World Trade Organisation treaties hinder cotton business in Kenya

28 May 2015 | by
World Trade Organisation treaties hinder cotton business in Kenya

Intergovernmental guiding principles and global trade agreements initiated by international policy makers are counterproductive to the development of local cotton and textile industries especially in Kenya and the rest of Africa. Those affected by the challenge in Africa admits that global industry rules and infrastructure supports foreign multinationals that access cheap skilled labor, wider market and enormous subsidies to compete effectively beyond borders overlooking the intended purpose of African nations.

“Companies in the cotton and textile industry in countries in Africa cannot have level playing field against their competitors in the West and East since the physical and legal infrastructure is far ahead supported with institutions to guide their businesses,” says United Nations Conference on Trade and Development (UNCTAD) Economic Affairs Officer Dr Samuel Gaye.

Experts and players add that global intergovernmental agreements are meant to kill local firms since first world states and other developed nations provide unrivaled incentives to Agribusinesses to reduce the costs of production that’s is reflected in market prices.
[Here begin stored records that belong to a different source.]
-- ==== Sys2Proof/Certificates/Slice0/Obligations.lean ====
section
/-! DEFINITION. What is claimed of the model, for the provers: encoding, step, register port, commands, memory, faults, HASH. -/

open Sys2Proof Sys2Proof.Machine Sys2Proof.Config

/-! ## Encoding -/

/-- R83, R84: decoding is this map and no other; every word outside it decodes to ILLEGAL. -/
def Obligations.DecodeAdmitsExactlyFourteenWords : Prop :=
  ∀ (w : Word) (i : Instr), decode w = .ok i ↔
    (w, i) ∈ ([(0x00000000, .nop), (0x00000001, .cinit), (0x00000002, .ainit), (0x00000003, .blk),
      (0x00000004, .red), (0x00000005, .tail), (0x00000006, .fin), (0x00000007, .hash),
      (0x00000008, .rdbyte), (0x00000009, .rdblk 0), (0x00000109, .rdblk 1),
      (0x00000209, .rdblk 2), (0x00000309, .rdblk 3), (0x0000000A, .clr)] : List (Word × Instr))

/-- Decode and encode agree: no bit of an encoding is dropped. -/
def Obligations.DecodeOfEncodeIsTheCommand : Prop :=
  ∀ i : Instr, i.wellFormed = true → decode (encode i) = .ok i

/-- The other direction: every word with a meaning is the encoding of that meaning. -/
def Obligations.EncodeOfDecodeIsTheWord : Prop :=
  ∀ (w : Word) (i : Instr), decode w = .ok i → i.wellFormed = true ∧ encode i = w

/-- R93: the words of its listing, each written out bit by bit from its fields. -/
def Obligations.ListedWordsDecode : Prop :=
  decode 0b00000000000000000000000000000000#32 = .ok .nop ∧
  decode 0b00000000000000000000000000000001#32 = .ok .cinit ∧
  decode 0b00000000000000000000000000000010#32 = .ok .ainit ∧
  decode 0b00000000000000000000000000000011#32 = .ok .blk ∧
  decode 0b00000000000000000000000000000100#32 = .ok .red ∧
  decode 0b00000000000000000000000000000101#32 = .ok .tail ∧
  decode 0b00000000000000000000000000000110#32 = .ok .fin ∧
  decode 0b00000000000000000000000000000111#32 = .ok .hash ∧
  decode 0b00000000000000000000000000001000#32 = .ok .rdbyte ∧
  decode 0b00000000000000000000000000001001#32 = .ok (.rdblk 0) ∧
  decode 0b00000000000000000000000100001001#32 = .ok (.rdblk 1) ∧
  decode 0b00000000000000000000000000001010#32 = .ok .clr

/-- R85, R86: a word with RSV ≠ 0, with WSEL ≠ 0 on another opcode than RDBLK's, or with a reserved opcode decodes to
ILLEGAL; accepted, it raises E_ILLEGAL with the record (0, 0) and writes nothing else. -/
def Obligations.IllegalWordRaisesWhenAccepted : Prop :=
  ∀ w : Word, (rsvField w ≠ 0 ∨ (wselField w ≠ 0 ∧ opcField w ≠ 0x09) ∨ 0x0A < (opcField w).toNat) →
    (∃ why : Illegal, decode w = .error why) ∧
    ∀ s : State, Accepting s → regWrite cmdOffset 32 w s =
      .next { s with errCode := .illegal, errOff := 0, errWidth := 0, phase := .fault, hseq := .none }

/-! ## Steps -/

/-- A step runs the presented command: exec of the decoded command at the state whose next event is taken, and the draw
counter moves on (the counter is the model's own, notes/assumptions/2.md). The second clause is the same for the word
that `withFetchWord` places; the third says that any other register write is the next step too. -/
def Obligations.StepRunsThePresentedCommand : Prop :=
  (∀ (s : State) (rest : List HostAction) (w : Word) (i : Instr),
    s.host = .regWrite cmdOffset 32 w :: rest → decode w = .ok i → i.wellFormed = true →
      step s = mapNext nextDraw (exec i { s with host := rest })) ∧
  (∀ (s : State) (i : Instr), i.wellFormed = true →
    step (s.withFetchWord 32 (encode i).toNat) = mapNext nextDraw (exec i s)) ∧
  (∀ (s : State) (rest : List HostAction) (ra : BitVec 12) (bits : Nat) (d : Word),
    s.host = .regWrite ra bits d :: rest →
      step s = mapNext nextDraw (regWrite ra bits d { s with host := rest }))

/-- R151, R187, R193, R202: on VPHA's turn a pending micro-step is taken, and an idle block holds its state. -/
def Obligations.TurnOfTheBlock : Prop :=
  (∀ s : State, s.host = [] → s.busy = false → step s = .next s) ∧
  (∀ s : State, s.host = [] → s.busy = true → step s = .next (nextDraw (microStep s))) ∧
  (∀ (s : State) (rest : List HostAction), s.host = .pause :: rest → s.busy = false →
    step s = .next { s with host := rest }) ∧
  (∀ (s : State) (rest : List HostAction), s.host = .pause :: rest → s.busy = true →
    step s = .next (nextDraw (microStep { s with host := rest })))

/-- R170 and 93_implementation_defined.md: no behaviour of VPHA is stuck; every step has a next state. -/
def Obligations.EveryStepHasANextState : Prop :=
  ∀ s : State, ∃ t : State, step s = .next t

/-! ## The register port -/

/-- R39, its three cases, and for every command R154 and R177: what is dropped sets OVR and does nothing else. -/
def Obligations.CommandWordAcceptance : Prop :=
  (∀ (s : State) (w : Word), s.busy = true →
    regWrite cmdOffset 32 w s = .next { s with ovr := true }) ∧
  (∀ (s : State) (w : Word), s.busy = false → s.phase = .fault →
    (decode w = .ok .nop → regWrite cmdOffset 32 w s = .next s) ∧
    (decode w = .ok .clr → regWrite cmdOffset 32 w s =
      .next { s with phase := .idle, errCode := .none, errOff := 0, errWidth := 0, ovr := false }) ∧
    (decode w ≠ .ok .nop → decode w ≠ .ok .clr →
      regWrite cmdOffset 32 w s = .next { s with ovr := true })) ∧
  (∀ (s : State) (w : Word), Accepting s →
    (∀ i, decode w = .ok i → regWrite cmdOffset 32 w s = exec i s) ∧
    ((∀ i, decode w ≠ .ok i) → regWrite cmdOffset 32 w s = .next (raise .illegal 0 0 s))) ∧
  (∀ (i : Instr) (s : State), s.busy = true → exec i s = .next { s with ovr := true }) ∧
  (∀ (i : Instr) (s : State), s.busy = false → s.phase = .fault → i ≠ .nop → i ≠ .clr →
    exec i s = .next { s with ovr := true })

/-- R41, R44: a write to the descriptor or ARG is dropped while BUSY; at all other times, in FAULT too, it takes effect, each
half of a 64-bit register by itself, and KIND keeps `d[1:0]`. -/
def Obligations.DescriptorWritesAreGuarded : Prop :=
  (∀ (s : State) (d : Word), s.busy = true →
    ∀ ra ∈ ([0x010, 0x018, 0x01C, 0x020, 0x024, 0x028, 0x02C, 0x030, 0x034] : List (BitVec 12)),
      regWrite ra 32 d s = .next { s with ovr := true }) ∧
  (∀ (s : State) (d : Word), s.busy = false →
    regWrite 0x010 32 d s = .next { s with kind := kindOfWord d } ∧
    regWrite 0x018 32 d s = .next { s with base := highHalf s.base ++ d } ∧
    regWrite 0x01C 32 d s = .next { s with base := d ++ lowHalf s.base } ∧
    regWrite 0x020 32 d s = .next { s with len := highHalf s.len ++ d } ∧
    regWrite 0x024 32 d s = .next { s with len := d ++ lowHalf s.len } ∧
    regWrite 0x028 32 d s = .next { s with woff := highHalf s.woff ++ d } ∧
    regWrite 0x02C 32 d s = .next { s with woff := d ++ lowHalf s.woff } ∧
    regWrite 0x030 32 d s = .next { s with arg := highHalf s.arg ++ d } ∧
    regWrite 0x034 32 d s = .next { s with arg := d ++ lowHalf s.arg }) ∧
  (∀ d : Word, kindWord (kindOfWord d) = d &&& 3)

/-- R40: a write changes only the half it addresses, and the value is `{HI, LO}`. -/
def Obligations.HalvesAreIndependent : Prop :=
  ∀ (v : DWord) (d : Word),
    lowHalf (withLowHalf v d) = d ∧ highHalf (withLowHalf v d) = highHalf v ∧
    highHalf (withHighHalf v d) = d ∧ lowHalf (withHighHalf v d) = lowHalf v ∧
    highHalf v ++ lowHalf v = v ∧
    v.toNat = (highHalf v).toNat * 2 ^ 32 + (lowHalf v).toNat

/-- R38: a write to a read-only register is ignored and does not set OVR; CMD reads 0. -/
def Obligations.ReadOnlyWritesAreIgnored : Prop :=
  (∀ (r : Reg) (s : State) (d : Word), r.writable = false →
    regWrite (BitVec.ofNat 12 (regOffset r)) 32 d s = .next s) ∧
  (∀ s : State, regRead 0x008 32 s = 0)

/-- R36: an access of another width or alignment has no effect, and reads 0. -/
def Obligations.PartialAccessesHaveNoEffect : Prop :=
  ∀ (ra : BitVec 12) (bits : Nat) (d : Word) (s : State), bits ≠ 32 ∨ ra.toNat % 4 ≠ 0 →
    regWrite ra bits d s = .next s ∧ regRead ra bits s = 0

/-- R37: a reserved offset reads 0 and ignores writes; so do the reserved fields of SRC_KIND and STATUS. -/
def Obligations.ReservedSpaceReadsZero : Prop :=
  (∀ (ra : BitVec 12) (d : Word) (s : State),
    ra.toNat = 0x014 ∨ (0x05C ≤ ra.toNat ∧ ra.toNat ≤ 0x0FC) ∨ 0x280 ≤ ra.toNat →
    regRead ra 32 s = 0 ∧ regWrite ra 32 d s = .next s) ∧
  (∀ s : State,
    (regRead 0x010 32 s).extractLsb' 2 30 = 0 ∧
    (regRead 0x00C 32 s).extractLsb' 5 3 = 0 ∧ (regRead 0x00C 32 s).extractLsb' 12 4 = 0 ∧
    (regRead 0x00C 32 s).extractLsb' 18 2 = 0 ∧ (regRead 0x00C 32 s).extractLsb' 22 10 = 0) ∧
  (∀ (s : State) (d e : Word), d.extractLsb' 0 2 = e.extractLsb' 0 2 →
    regWrite 0x010 32 d s = regWrite 0x010 32 e s)

/-- R35: every register stands at a word-aligned offset of the 4 KiB window, and no two share one. -/
def Obligations.RegisterMapIsOneToOne : Prop :=
  (∀ r : Reg, regOffset r % 4 = 0 ∧ regOffset r < 4096 ∧ regAt (regOffset r) = some r) ∧
  (∀ (off : Nat) (r : Reg), off % 4 = 0 → regAt off = some r → regOffset r = off)

/-- R21, R35, R45 to R54, R106: what the host reads of a register that holds a value, and that the read disturbs nothing:
it is logged as a reply, and the model's draw counter moves on. -/
def Obligations.HostReadsReturnTheRegisters : Prop :=
  (∀ s : State,
    regRead 0x000 32 s = 0x56504841 ∧ regRead 0x004 32 s = 0x20200408 ∧
    regRead 0x00C 32 s = statusWord s ∧ regRead 0x010 32 s = kindWord s.kind ∧
    regRead 0x01C 32 s ++ regRead 0x018 32 s = s.base ∧
    regRead 0x024 32 s ++ regRead 0x020 32 s = s.len ∧
    regRead 0x02C 32 s ++ regRead 0x028 32 s = s.woff ∧
    regRead 0x034 32 s ++ regRead 0x030 32 s = s.arg ∧
    regRead 0x044 32 s ++ regRead 0x040 32 s = s.offset ∧
    regRead 0x04C 32 s ++ regRead 0x048 32 s = s.errOff ∧ regRead 0x050 32 s = s.errWidth) ∧
  (∀ s : State,
    (s.written.result = true → regRead 0x038 32 s = s.result) ∧
    (s.written.acc = true → regRead 0x03C 32 s = s.sh) ∧
    (s.written.rdata = true → regRead 0x054 32 s = s.rdata) ∧
    (s.ctValid = true → regRead 0x058 32 s = s.carry)) ∧
  (∀ (s : State) (g : Fin 4) (i : Fin 8),
    (s.written.acc = true →
      regRead (BitVec.ofNat 12 (0x100 + 4 * (8 * g.val + i.val))) 32 s = s.h.get g i) ∧
    (s.ctValid = true →
      regRead (BitVec.ofNat 12 (0x180 + 4 * (8 * g.val + i.val))) 32 s = s.coeff.get g i) ∧
    (8 * g.val + i.val < s.written.vbufLanes →
      regRead (BitVec.ofNat 12 (0x200 + 4 * (8 * g.val + i.val))) 32 s = s.vbuf.get g i)) ∧
  (∀ (s : State) (ra : BitVec 12) (bits : Nat) (rest : List HostAction),
    s.host = .regRead ra bits :: rest →
    step s = .next { s with
      host := rest, replies := regRead ra bits s :: s.replies, draws := s.draws + 1 })

/-- R24, R30, R31: the fields of STATUS, bit by bit, its reset value, and the three output levels. -/
def Obligations.StatusFieldsStandWhereStated : Prop :=
  (∀ s : State,
    (statusWord s).extractLsb' 0 1 = BitVec.ofBool (decide (s.hseq ≠ .none)) ∧
    (statusWord s).extractLsb' 1 1 = BitVec.ofBool s.done ∧
    (statusWord s).extractLsb' 2 1 = BitVec.ofBool (decide (s.phase = .fault)) ∧
    (statusWord s).extractLsb' 3 1 = BitVec.ofBool s.ctValid ∧
    (statusWord s).extractLsb' 4 1 = BitVec.ofBool s.ovr ∧
    (statusWord s).extractLsb' 5 3 = 0 ∧
    (statusWord s).extractLsb' 8 4 = errValue s.errCode ∧
    (statusWord s).extractLsb' 12 4 = 0 ∧
    (statusWord s).extractLsb' 16 2 = phaseCode s.phase ∧
    (statusWord s).extractLsb' 18 2 = 0 ∧
    (statusWord s).extractLsb' 20 2 = hseqCode s.hseq ∧
    (statusWord s).extractLsb' 22 10 = 0 ∧
    BitVec.ofBool s.busyO = (statusWord s).extractLsb' 0 1 ∧
    BitVec.ofBool s.doneO = (statusWord s).extractLsb' 1 1 ∧
    BitVec.ofBool s.errO = (statusWord s).extractLsb' 2 1) ∧
  statusWord State.reset = 0

/-- R56, R191: the registers that hold no value after reset, and that a host read of a register that holds none returns a
draw: the free value `Config.draw` at the draw counter, about which nothing is assumed (notes/assumptions/2.md). -/
def Obligations.UnheldRegistersReadAsDraws : Prop :=
  (∀ (s : State) (r : Reg), holdsValue s r = false →
    regRead (BitVec.ofNat 12 (regOffset r)) 32 s = Config.draw s.draws) ∧
  (∀ r : Reg, holdsValue State.reset r = false ↔
    r = .result ∨ r = .sh ∨ r = .rdata ∨ r = .carry ∨
      (∃ g i, r = .acc g i) ∨ (∃ g i, r = .coeff g i) ∨ ∃ j, r = .vbuf j) ∧
  (∀ (s : State) (ra : BitVec 12) (bits : Nat) (rest : List HostAction) (t : State),
    s.host = .regRead ra bits :: rest → step s = .next t → t.draws ≠ s.draws)

/-- R56, R58: no command, no micro-step and no host read depends on a register that holds no value: a run from the state
with those registers blanked goes on in step with it. -/
def Obligations.UnheldRegistersAreNeverUsed : Prop :=
  ∀ s t : State, StateInv s → step s = .next t →
    ∃ u : State, step (heldOnly s) = .next u ∧ heldOnly u = heldOnly t

/-! ## Reset and invariants -/

/-- R190 to R192: the reset input, whatever the block is doing; "unspecified" is said as holding no value. -/
def Obligations.ResetSetsEveryRegister : Prop :=
  ∀ (s : State) (rest : List HostAction), s.host = .rst :: rest →
    ∃ t : State, step s = .next t ∧
      regRead 0x000 32 t = 0x56504841 ∧ regRead 0x004 32 t = 0x20200408 ∧ statusWord t = 0 ∧
      t.phase = .idle ∧ t.hseq = .none ∧ t.errCode = .none ∧ t.done = false ∧ t.ovr = false ∧
      t.ctValid = false ∧ t.kind = .own ∧ t.base = 0 ∧ t.len = 0 ∧ t.woff = 0 ∧ t.arg = 0 ∧
      t.offset = 0 ∧ t.errOff = 0 ∧ t.errWidth = 0 ∧
      (∀ r : Reg, holdsValue State.reset r = false → holdsValue t r = false) ∧
      t.reads = s.reads ∧ t.mem = s.mem ∧ t.host = rest

/-- The invariant holds after reset. -/
def Obligations.InvariantHoldsAtReset : Prop := StateInv State.reset

/-- Every step keeps the invariant, whatever comes from outside: R31, R34, R134, R144, R174, R188, R199 and the canonical
form of the memory (the last is the model's, notes/assumptions/4.md). -/
def Obligations.EveryStepKeepsTheInvariant : Prop :=
  ∀ s t : State, StateInv s → step s = .next t → StateInv t

/-- R31: its four clauses in every state that any events from outside, over any memory, lead to from reset. -/
def Obligations.ReachableStatesKeepStatusClauses : Prop :=
  ∀ (k : Nat) (m : Memory) (events : List HostAction) (t : State), m.wf = true →
    Host.Core.run Sys2Proof.core k { State.reset with mem := m, host := events } = .next t →
    (t.busy = true ↔ t.hseq ≠ .none) ∧ (t.err = true ↔ t.phase = .fault) ∧
    (errValue t.errCode ≠ 0 ↔ t.phase = .fault) ∧ (t.busy = true → t.phase ≠ .fault)

/-- R32: what sets DONE, what clears it, and that nothing else changes it, a raise and a dropped command included. -/
def Obligations.DoneChangesOnlyAsStated : Prop :=
  (∀ (i : Instr) (s t : State), Accepting s → exec i s = .next t →
    t.done = if t.phase = .fault then s.done
      else if i = .fin then true else if i = .ainit ∨ i = .hash then false else s.done) ∧
  (∀ (i : Instr) (s t : State), ¬Accepting s → exec i s = .next t → t.done = s.done) ∧
  (∀ s : State, s.busy = true →
    (microStep s).done = if (microStep s).phase = .fault then s.done
      else if sequencerCommand s = .fin then true
      else if sequencerCommand s = .ainit then false else s.done)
The nations further enjoy an established infrastructural support that makes multinationals stronger to kick out of the market Africa’s local firms by easily accessing markets across the continent.

“Africa should think globally but act regionally to improve her stake on the world markets,” says Gayi adding, “We should link villages with ample infrastructure to improve trade activities among ourselves and fasten local growth.”

Gayi admits that governments in Africa must stop playing Politics and Public Relation gimmicks signing multiple agreements without addressing basic emerging challenges such as researching and providing timely market requirements to cotton and textile traders.

“Regional trade agreements between countries in Africa and the West, plus other global treaties among governments across the world favor the East and other Asian nations. Owing to their investments in the cotton and textile sector, the east has grown their production of value added cotton and textile industries to effectively compete in Africa and other markets in the world,” says Gayi.

On his part while calling on African governments to link villages, Common Market for Eastern and Southern Africa (COMESA) Head of Science and Technology Program Fred Kong’ongo says, “First let’s increase trade among ourselves in our countries and in specific regions across Africa so that we can think of the world.”

In 2013, Africa accounted for one percent of the total trade in cotton and textile business. However, in cotton alone, it accounted for 14 percent.

“We should add value to the raw material to maximize on the returns. For every kilogram of cotton exported, opportunities to increase income, grow economy and create jobs are lost,” says Chief Director for the Textiles, Clothings, Leather and Footwear Business Unit of the Industrial Development Division of the Trade and Industry of South Africa Abisha Tembo.

Tembo says that World Trade Organization (WTO) rules have not helped to improve the fortunes of millions of cotton farmers and cotton manufacturing companies through unbalanced trade practices secretly initiated by the West and Asian nations.

“We need to relook our policies as Africa within our trading blocks, improve our road infrastructure and remove trade barriers so that we can enhance trade activities in the cotton and textile industries to maximize on profits,” says Tembo.

He adds, “The new policies must support Textile firms to trade directly with retailers to reduce costs directed to the consumers, reduce taxes on agribusiness to encourage cotton farming, support modern competent skills to boost production, provide market research statistics and credit facilities to increase capital investments.”

Tembo says that competitors in the cotton and textile business from developed countries have heavily subsidized their products.

“Research done in Africa by all trading blocks and research firms puts blame on our governments. The traders want simple things such as good roads for them to access customers within counties and across the borders,” says Tembo, adding, “African governments are not prepared like West and East states that contacts basic market research and invest in technology, skills and infrastructure to compete effectively.”

East Africa Trade and investment Hub (EATIH) senior policy advisor Bernard Kagira says that the cotton and textile industry demands urgent attention with ample capital and resource investments directed to the sector to encourage cotton farming and textile manufacturing to rapidly increase business activities in the sector and boost returns for farmers, traders and the government. “Local players must invest in adding value and diversify products to meet interests of market segments to overcome market challenges,” says the investment economist Kagira.

Temba adds, “A person who is desperate for an operation does not need average painkillers.  Policy makers who include authorities, consumers, traders and farmers must come together to develop policies that will make them compete effectively or else they will go down.”

United Nations (UN) Economic Commission for Africa David Luke says intra trade of value added products within Africa accounts for 40 percent in the cotton and textile industry.“Develop an SME policy that favours the textile industry, remove non barrier tariffs, create policies to favour Africa,” he says, adding, “The real money is in the brand and retail ….add service value."